LSD of sample covariances of superposition of matrices with separable covariance structure
Javed Hazarika, Debashis Paul
TL;DR
This work analyzes the limiting spectral distribution (LSD) of the sample covariance S_n = \frac{1}{n}XX^*, where X = \sum_{r=1}^K X_r and X_r = A_r^{1/2} Z_r B_r^{1/2}. Under simultaneous diagonalizability of the scaling matrices and convergence of their joint spectral distributions to H and G with p/n \to c, the LSD exists and is characterized by a system of integral equations for the Stieltjes transforms, with a unique solution in the Stieltjes class. The authors provide multiple equivalent characterizations of the LSD (via h and g fixed-point equations and via s_F(z)) and extend the results to non-diagonal scalings through a Lindeberg-type argument, as well as to general (potentially unbounded) population spectra. Special cases recover known separable-covariance results and yield closed-form expressions akin to the MP law under certain symmetry assumptions.
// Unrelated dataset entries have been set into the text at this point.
-- ==== Sys2Proof/Machine/Touches.lean ====
section
/-!
DEFINITION. Machine/Touches.lean: for every command, the parts of the state and the register fields that it may change. The statements use
the two tables to say what a command leaves as it was; nothing in the machine reads them.
-/
namespace Sys2Proof.Machine
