/-- Stripe-cache maintenance and range operations, locks, path, initialization and ECC errors. Rests on R234, R235, R232, R231, R239, R240. For
every state and operands that meet the clause's conditions, the command answers a next state of which the clause says: the three one-line
operations and the five range operations go busy with their operation; both end when their lines are quiet; a lock of at most 12 ways is
shown; a switch of the eviction path empties both structures' lines; the end of initialization is shown; a corrected error is counted; an
uncorrected tag error is counted and the set emptied. Maintenance by set and way names its entry; a second one while busy leaves the state;
a range command refused shows error 1, 2 or 3 and changes nothing else; each operation's end says which lines are left; a lock of more than
12 ways is refused; requests held through initialization are served; an uncorrected error of a data word, an eviction line, a merge entry or
a directory line removes what it hit. -/
def Obligations.StripeCacheMaintenanceTakesEffect : Prop :=
  (∀ s : State, s.Takes Fld.SC_MAINT.OP.addr → s.bit Fld.SC_STATUS.MAINT_BUSY = false →
       Does (.scMaintClean false) s (fun t => t.bit Fld.SC_STATUS.MAINT_BUSY = true ∧ t.sc.maint = some ⟨1, s.fld Fld.SC_MAINT_ADDR.ADDR, none⟩)) ∧
  (∀ s : State, s.Takes Fld.SC_MAINT.OP.addr → s.bit Fld.SC_STATUS.MAINT_BUSY = false →
       Does (.scMaintInvalidate false) s (fun t => t.bit Fld.SC_STATUS.MAINT_BUSY = true ∧ t.sc.maint = some ⟨2, s.fld Fld.SC_MAINT_ADDR.ADDR, none⟩)) ∧
  (∀ s : State, s.Takes Fld.SC_MAINT.OP.addr → s.bit Fld.SC_STATUS.MAINT_BUSY = false →
       Does (.scMaintCleanInvalidate false) s (fun t => t.bit Fld.SC_STATUS.MAINT_BUSY = true ∧ t.sc.maint = some ⟨3, s.fld Fld.SC_MAINT_ADDR.ADDR, none⟩)) ∧
  (∀ s : State, s.Takes Fld.SC_RANGE_CMD.OP.addr → s.bit Fld.SC_RANGE_STATUS.BUSY = false → s.fld Fld.SC_RANGE_LEN.VALUE ≠ 0 →
       s.fld Fld.SC_RANGE_START.VALUE + s.fld Fld.SC_RANGE_LEN.VALUE ≤ s.hbmLines →
       Does .scRangeClean s (fun t => t.bit Fld.SC_RANGE_STATUS.BUSY = true ∧ t.bit Fld.SC_STATUS.RANGE_BUSY = true ∧
         t.bit Fld.SC_RANGE_STATUS.DONE = false ∧ t.fld Fld.SC_RANGE_STATUS.ERR_CODE = 0 ∧ t.sc.rangeOp = some 1)) ∧
  (∀ s : State, s.Takes Fld.SC_RANGE_CMD.OP.addr → s.bit Fld.SC_RANGE_STATUS.BUSY = false → s.fld Fld.SC_RANGE_LEN.VALUE ≠ 0 →
       s.fld Fld.SC_RANGE_START.VALUE + s.fld Fld.SC_RANGE_LEN.VALUE ≤ s.hbmLines →
       Does .scRangeInvalidate s (fun t => t.bit Fld.SC_RANGE_STATUS.BUSY = true ∧ t.bit Fld.SC_STATUS.RANGE_BUSY = true ∧
         t.bit Fld.SC_RANGE_STATUS.DONE = false ∧ t.fld Fld.SC_RANGE_STATUS.ERR_CODE = 0 ∧ t.sc.rangeOp = some 2)) ∧
  (∀ s : State, s.Takes Fld.SC_RANGE_CMD.OP.addr → s.bit Fld.SC_RANGE_STATUS.BUSY = false → s.fld Fld.SC_RANGE_LEN.VALUE ≠ 0 →
       s.fld Fld.SC_RANGE_START.VALUE + s.fld Fld.SC_RANGE_LEN.VALUE ≤ s.hbmLines →
       Does .scRangeCleanInvalidate s (fun t => t.bit Fld.SC_RANGE_STATUS.BUSY = true ∧ t.bit Fld.SC_STATUS.RANGE_BUSY = true ∧
         t.bit Fld.SC_RANGE_STATUS.DONE = false ∧ t.fld Fld.SC_RANGE_STATUS.ERR_CODE = 0 ∧ t.sc.rangeOp = some 3)) ∧
  (∀ s : State, s.Takes Fld.SC_RANGE_CMD.OP.addr → s.bit Fld.SC_RANGE_STATUS.BUSY = false → s.fld Fld.SC_RANGE_LEN.VALUE ≠ 0 →
       s.fld Fld.SC_RANGE_START.VALUE + s.fld Fld.SC_RANGE_LEN.VALUE ≤ s.hbmLines → s.fld Fld.SC_PRELOAD_WAYS.WAYS ≠ 0 →
       Does .scPreload s (fun t => t.bit Fld.SC_RANGE_STATUS.BUSY = true ∧ t.sc.rangeOp = some 4 ∧ t.fld Fld.SC_RANGE_DISPLACED.LINES = 0)) ∧
  (∀ s : State, s.Takes Fld.SC_RANGE_CMD.OP.addr → s.bit Fld.SC_RANGE_STATUS.BUSY = false →
       Does .scInvalidateWays s (fun t => t.bit Fld.SC_RANGE_STATUS.BUSY = true ∧ t.sc.rangeOp = some 5)) ∧
  (∀ (s : State) (op : Nat), s.sc.rangeOp = some op → s.scRangeQuiet op = true →
       Does .scRangeDone s (fun t => t.sc.rangeOp = none ∧ t.bit Fld.SC_RANGE_STATUS.BUSY = false ∧ t.bit Fld.SC_STATUS.RANGE_BUSY = false ∧
         t.bit Fld.SC_RANGE_STATUS.DONE = true)) ∧
  (∀ (s : State) (m : ScMaint), s.sc.maint = some m → s.sc.quiet m.op m.line = true →
       Does .scMaintDone s (fun t => t.sc.maint = none ∧ t.bit Fld.SC_STATUS.MAINT_BUSY = false)) ∧
  (∀ (s : State) (ways : Nat), s.bit Fld.SC_RANGE_STATUS.BUSY = false → (waysOf ways).length ≤ 12 →
       Does (.scLockWrite ways) s (fun t => t.fld Fld.SC_LOCK.WAYS = ways % 65536 ∧ t.fld Fld.SC_STATUS.LOCKED_WAYS = (waysOf ways).length)) ∧
  (∀ (s : State) (path : Bool), s.bit Fld.SC_RANGE_STATUS.BUSY = false → s.bit Fld.SC_CTRL.EVICT_PATH ≠ path →
       Does (.evictPathSwitch path) s (fun t => t.bit Fld.SC_CTRL.EVICT_PATH = path ∧ t.sc.evict = [])) ∧
  (∀ s : State, s.sc.held = [] → Does .scInitDone s (fun t => t.bit Fld.SC_STATUS.INIT_DONE = true)) ∧
  (∀ (s : State) (place : EccPlace), Does (.scEccError place true) s (fun t => t.fld Fld.SC_ECC_CORR = (s.fld Fld.SC_ECC_CORR + 1) % 2 ^ Fld.SC_ECC_CORR.width)) ∧
  (∀ (s : State) (set : Nat), Does (.scEccError (.tagSet set) false) s (fun t => t.fld Fld.SC_ECC_UNCORR = (s.fld Fld.SC_ECC_UNCORR + 1) % 2 ^ Fld.SC_ECC_UNCORR.width ∧
       ∀ k l, (k, l) ∈ t.sc.lines → k / 16 ≠ set)) ∧
  (∀ s : State, s.Takes Fld.SC_MAINT.OP.addr → s.bit Fld.SC_STATUS.MAINT_BUSY = false →
       Does (.scMaintClean true) s (fun t => t.bit Fld.SC_STATUS.MAINT_BUSY = true ∧
         t.sc.maint = some ⟨1, ((tget s.sc.lines (s.fld Fld.SC_MAINT_SETWAY.SET * 16 + s.fld Fld.SC_MAINT_SETWAY.WAY)).map (·.line)).getD (2 ^ 30),
           some (s.fld Fld.SC_MAINT_SETWAY.SET * 16 + s.fld Fld.SC_MAINT_SETWAY.WAY)⟩)) ∧
  (∀ (s : State) (byWay : Bool), s.Takes Fld.SC_MAINT.OP.addr → s.bit Fld.SC_STATUS.MAINT_BUSY = true →
       Does (.scMaintClean byWay) s (fun t => t = s)) ∧
  (∀ s : State, s.Takes Fld.SC_MAINT.OP.addr → s.bit Fld.SC_STATUS.MAINT_BUSY = false →
       Does (.scMaintInvalidate true) s (fun t => t.bit Fld.SC_STATUS.MAINT_BUSY = true ∧
         t.sc.maint = some ⟨2, ((tget s.sc.lines (s.fld Fld.SC_MAINT_SETWAY.SET * 16 + s.fld Fld.SC_MAINT_SETWAY.WAY)).map (·.line)).getD (2 ^ 30),
           some (s.fld Fld.SC_MAINT_SETWAY.SET * 16 + s.fld Fld.SC_MAINT_SETWAY.WAY)⟩)) ∧
  (∀ (s : State) (byWay : Bool), s.Takes Fld.SC_MAINT.OP.addr → s.bit Fld.SC_STATUS.MAINT_BUSY = true →
       Does (.scMaintInvalidate byWay) s (fun t => t = s)) ∧
  (∀ s : State, s.Takes Fld.SC_MAINT.OP.addr → s.bit Fld.SC_STATUS.MAINT_BUSY = false →
       Does (.scMaintCleanInvalidate true) s (fun t => t.bit Fld.SC_STATUS.MAINT_BUSY = true ∧
         t.sc.maint = some ⟨3, ((tget s.sc.lines (s.fld Fld.SC_MAINT_SETWAY.SET * 16 + s.fld Fld.SC_MAINT_SETWAY.WAY)).map (·.line)).getD (2 ^ 30),
           some (s.fld Fld.SC_MAINT_SETWAY.SET * 16 + s.fld Fld.SC_MAINT_SETWAY.WAY)⟩)) ∧
  (∀ (s : State) (byWay : Bool), s.Takes Fld.SC_MAINT.OP.addr → s.bit Fld.SC_STATUS.MAINT_BUSY = true →
       Does (.scMaintCleanInvalidate byWay) s (fun t => t = s)) ∧
  (∀ s : State, s.Takes Fld.SC_RANGE_CMD.OP.addr → s.bit Fld.SC_RANGE_STATUS.BUSY = true →
       Does .scRangeClean s (fun t => t = s.setFld Fld.SC_RANGE_STATUS.ERR_CODE 1)) ∧
  (∀ s : State, s.Takes Fld.SC_RANGE_CMD.OP.addr → s.bit Fld.SC_RANGE_STATUS.BUSY = false →
       (s.fld Fld.SC_RANGE_LEN.VALUE = 0 ∨ s.hbmLines < s.fld Fld.SC_RANGE_START.VALUE + s.fld Fld.SC_RANGE_LEN.VALUE) →
       Does .scRangeClean s (fun t => t = s.setFld Fld.SC_RANGE_STATUS.ERR_CODE 2)) ∧
  (∀ s : State, s.Takes Fld.SC_RANGE_CMD.OP.addr → s.bit Fld.SC_RANGE_STATUS.BUSY = true →
       Does .scRangeInvalidate s (fun t => t = s.setFld Fld.SC_RANGE_STATUS.ERR_CODE 1)) ∧
  (∀ s : State, s.Takes Fld.SC_RANGE_CMD.OP.addr → s.bit Fld.SC_RANGE_STATUS.BUSY = false →
       (s.fld Fld.SC_RANGE_LEN.VALUE = 0 ∨ s.hbmLines < s.fld Fld.SC_RANGE_START.VALUE + s.fld Fld.SC_RANGE_LEN.VALUE) →
       Does .scRangeInvalidate s (fun t => t = s.setFld Fld.SC_RANGE_STATUS.ERR_CODE 2)) ∧
  (∀ s : State, s.Takes Fld.SC_RANGE_CMD.OP.addr → s.bit Fld.SC_RANGE_STATUS.BUSY = true →
       Does .scRangeCleanInvalidate s (fun t => t = s.setFld Fld.SC_RANGE_STATUS.ERR_CODE 1)) ∧
  (∀ s : State, s.Takes Fld.SC_RANGE_CMD.OP.addr → s.bit Fld.SC_RANGE_STATUS.BUSY = false →
       (s.fld Fld.SC_RANGE_LEN.VALUE = 0 ∨ s.hbmLines < s.fld Fld.SC_RANGE_START.VALUE + s.fld Fld.SC_RANGE_LEN.VALUE) →
       Does .scRangeCleanInvalidate s (fun t => t = s.setFld Fld.SC_RANGE_STATUS.ERR_CODE 2)) ∧
  (∀ s : State, s.Takes Fld.SC_RANGE_CMD.OP.addr → s.bit Fld.SC_RANGE_STATUS.BUSY = true →
       Does .scPreload s (fun t => t = s.setFld Fld.SC_RANGE_STATUS.ERR_CODE 1)) ∧
  (∀ s : State, s.Takes Fld.SC_RANGE_CMD.OP.addr → s.bit Fld.SC_RANGE_STATUS.BUSY = false →
       (s.fld Fld.SC_RANGE_LEN.VALUE = 0 ∨ s.hbmLines < s.fld Fld.SC_RANGE_START.VALUE + s.fld Fld.SC_RANGE_LEN.VALUE) →
       Does .scPreload s (fun t => t = s.setFld Fld.SC_RANGE_STATUS.ERR_CODE 2)) ∧
  (∀ s : State, s.Takes Fld.SC_RANGE_CMD.OP.addr → s.bit Fld.SC_RANGE_STATUS.BUSY = true →
       Does .scInvalidateWays s (fun t => t = s.setFld Fld.SC_RANGE_STATUS.ERR_CODE 1)) ∧
  (∀ s : State, s.Takes Fld.SC_RANGE_CMD.OP.addr → s.bit Fld.SC_RANGE_STATUS.BUSY = false → s.fld Fld.SC_RANGE_LEN.VALUE ≠ 0 →
       s.fld Fld.SC_RANGE_START.VALUE + s.fld Fld.SC_RANGE_LEN.VALUE ≤ s.hbmLines → s.fld Fld.SC_PRELOAD_WAYS.WAYS = 0 →
       Does .scPreload s (fun t => t = s.setFld Fld.SC_RANGE_STATUS.ERR_CODE 3)) ∧
  (∀ (s : State) (op : Nat), (s.sc.rangeOp = none ∨ s.sc.rangeOp = some op ∧ s.scRangeQuiet op = false) → Does .scRangeDone s (fun t => t = s)) ∧
  (∀ s : State, s.sc.rangeOp = some 1 → s.scRangeQuiet 1 = true → Does .scRangeDone s (fun t => t.sc.lines = s.sc.lines ∧ t.sc.evict = s.sc.evict)) ∧
  (∀ (s : State) (op : Nat), s.sc.rangeOp = some op → (op = 2 ∨ op = 3) → s.scRangeQuiet op = true →
       Does .scRangeDone s (fun t => (∀ k l, (k, l) ∈ t.sc.lines → s.scInRange l.line = false) ∧
         ∀ k l, (k, l) ∈ s.sc.lines → s.scInRange l.line = false → (k, l) ∈ t.sc.lines)) ∧
  (∀ s : State, s.sc.rangeOp = some 4 → s.fld Fld.SC_RANGE_LEN.VALUE = 1 → s.sc.find (s.fld Fld.SC_RANGE_START.VALUE) = none →
       Does .scRangeDone s (fun t => ∃ k l, (k, l) ∈ t.sc.lines ∧ l.line = s.fld Fld.SC_RANGE_START.VALUE ∧ l.prefetched = false ∧
         l.data = s.sc.mem (s.fld Fld.SC_RANGE_START.VALUE))) ∧
  (∀ s : State, s.sc.rangeOp = some 5 →
       Does .scRangeDone s (fun t => ∀ k l, (k, l) ∈ t.sc.lines ↔
         (k, l) ∈ s.sc.lines ∧ (waysOf (s.fld Fld.SC_PRELOAD_WAYS.WAYS)).contains (k % 16) = false)) ∧
  (∀ (s : State) (m : ScMaint), (s.sc.maint = none ∨ s.sc.maint = some m ∧ s.sc.quiet m.op m.line = false) → Does .scMaintDone s (fun t => t = s)) ∧
  (∀ (s : State) (m : ScMaint), s.sc.maint = some m → m.op = 1 → s.sc.quiet m.op m.line = true →
       Does .scMaintDone s (fun t => t.sc.lines = s.sc.lines ∧ t.sc.evict = s.sc.evict)) ∧
  (∀ (s : State) (m : ScMaint) (k : Nat), s.sc.maint = some m → m.op ≠ 1 → m.entry = none → s.sc.quiet m.op m.line = true → s.sc.find m.line = some k →
       Does .scMaintDone s (fun t => t.sc.lines = tdel s.sc.lines k ∧ t.sc.evFind m.line = none)) ∧
  (∀ (s : State) (m : ScMaint) (k : Nat) (l : ScLine), s.sc.maint = some m → m.op ≠ 1 → m.entry = some k → s.sc.quiet m.op m.line = true →
       tget s.sc.lines k = some l →
       Does .scMaintDone s (fun t => t.sc.lines = (if l.line = m.line then tdel s.sc.lines k else s.sc.lines) ∧ t.sc.evict = s.sc.evict)) ∧
  (∀ (s : State) (ways : Nat), s.bit Fld.SC_RANGE_STATUS.BUSY = true →
       Does (.scLockWrite ways) s (fun t => t = s.setFld Fld.SC_RANGE_STATUS.ERR_CODE 1)) ∧
  (∀ (s : State) (ways : Nat), s.bit Fld.SC_RANGE_STATUS.BUSY = false → 12 < (waysOf ways).length →
       Does (.scLockWrite ways) s (fun t => t = s.setBit Fld.SC_STATUS.LOCK_REFUSED true)) ∧
  (∀ (s : State) (path : Bool), s.bit Fld.SC_CTRL.EVICT_PATH = path → Does (.evictPathSwitch path) s (fun t => t = s)) ∧
  (∀ (s : State) (path : Bool), s.bit Fld.SC_RANGE_STATUS.BUSY = true → s.bit Fld.SC_CTRL.EVICT_PATH ≠ path →
       Does (.evictPathSwitch path) s (fun t => t = s.setFld Fld.SC_RANGE_STATUS.ERR_CODE 1)) ∧
  (∀ (s : State) (req line word : Nat), s.sc.held = [.read req line word] → (s.sc.dirOf line).owner = none → s.sc.find line = none →
       s.sc.evFind line = none → tget s.sc.fills line = none →
       Does .scInitDone s (fun t => t.bit Fld.SC_STATUS.INIT_DONE = true ∧ t.sc.held = [] ∧
         ∃ f, tget t.sc.fills line = some f ∧ f.waiters = [(req, word)])) ∧
  (∀ s : State, Does .scInitDone s (fun t => t.bit Fld.SC_STATUS.INIT_DONE = true ∧ t.sc.held = [])) ∧
  (∀ (s : State) (line k : Nat), s.sc.find line = some k →
       Does (.scEccError (.dataWord line) false) s (fun t => t.fld Fld.SC_ECC_UNCORR = (s.fld Fld.SC_ECC_UNCORR + 1) % 2 ^ Fld.SC_ECC_UNCORR.width ∧
         t.sc.lines = tdel s.sc.lines k ∧ (tget t.sc.fills line).isSome = true)) ∧
  (∀ (s : State) (line : Nat), s.sc.find line = none →
       Does (.scEccError (.dataWord line) false) s (fun t => t.fld Fld.SC_ECC_UNCORR = (s.fld Fld.SC_ECC_UNCORR + 1) % 2 ^ Fld.SC_ECC_UNCORR.width ∧
         t.sc = s.sc)) ∧
  (∀ (s : State) (line : Nat), Does (.scEccError (.evictLine line) false) s (fun t =>
       t.fld Fld.SC_ECC_UNCORR = (s.fld Fld.SC_ECC_UNCORR + 1) % 2 ^ Fld.SC_ECC_UNCORR.width ∧ t.sc.evFind line = none ∧ t.sc.lines = s.sc.lines)) ∧
  (∀ (s : State) (line : Nat), Does (.scEccError (.mergeEntry line) false) s (fun t =>
       t.fld Fld.SC_ECC_UNCORR = (s.fld Fld.SC_ECC_UNCORR + 1) % 2 ^ Fld.SC_ECC_UNCORR.width ∧ t.sc.entry line = none ∧ t.sc.lines = s.sc.lines)) ∧
  (∀ (s : State) (line : Nat), Does (.scEccError (.sliceLine line) false) s (fun t =>
       t.fld Fld.SC_ECC_UNCORR = (s.fld Fld.SC_ECC_UNCORR + 1) % 2 ^ Fld.SC_ECC_UNCORR.width ∧ t.sc.dirOf line = ⟨[], none⟩ ∧
         tget t.sc.recalls line = none))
The theoretical findings are complemented by simulations illustrating the agreement between empirical and predicted spectra and highlighting the impact of tail behavior on edge stability.
Abstract
We study the asymptotic behavior of the spectra of matrices of the form $S_n = \frac{1}{n}XX^*$ where $X =\sum_{r=1}^K X_r$, where $X_r = A_r^\frac{1}{2}Z_rB_r^\frac{1}{2}$, $K \in \mathbb{N}$ and $A_r,B_r$ are sequences of positive semi-definite matrices of dimensions $p\times p$ and $n\times n$, respectively. We establish the existence of a limiting spectral distribution for $S_n$ by assuming that matrices $\{A_r\}_{r=1}^K$ are simultaneously diagonalizable and $\{B_r\}_{r=1}^K$ are simultaneously digaonalizable, and that the joint spectral distributions of $\{A_r\}_{r=1}^K$ and $\{B_r\}_{r=1}^K$ converge to $K$-dimensional distributions, as $p,n\to \infty$ such that $p/n \to c \in (0,\infty)$. The LSD of $S_n$ is characterized by system of equations with unique solutions within the class of Stieltjes transforms of measures on $\mathbb{R}_+$. These results generalize existing results on the LSD of sample covariances when the data matrices have a separable covariance structure.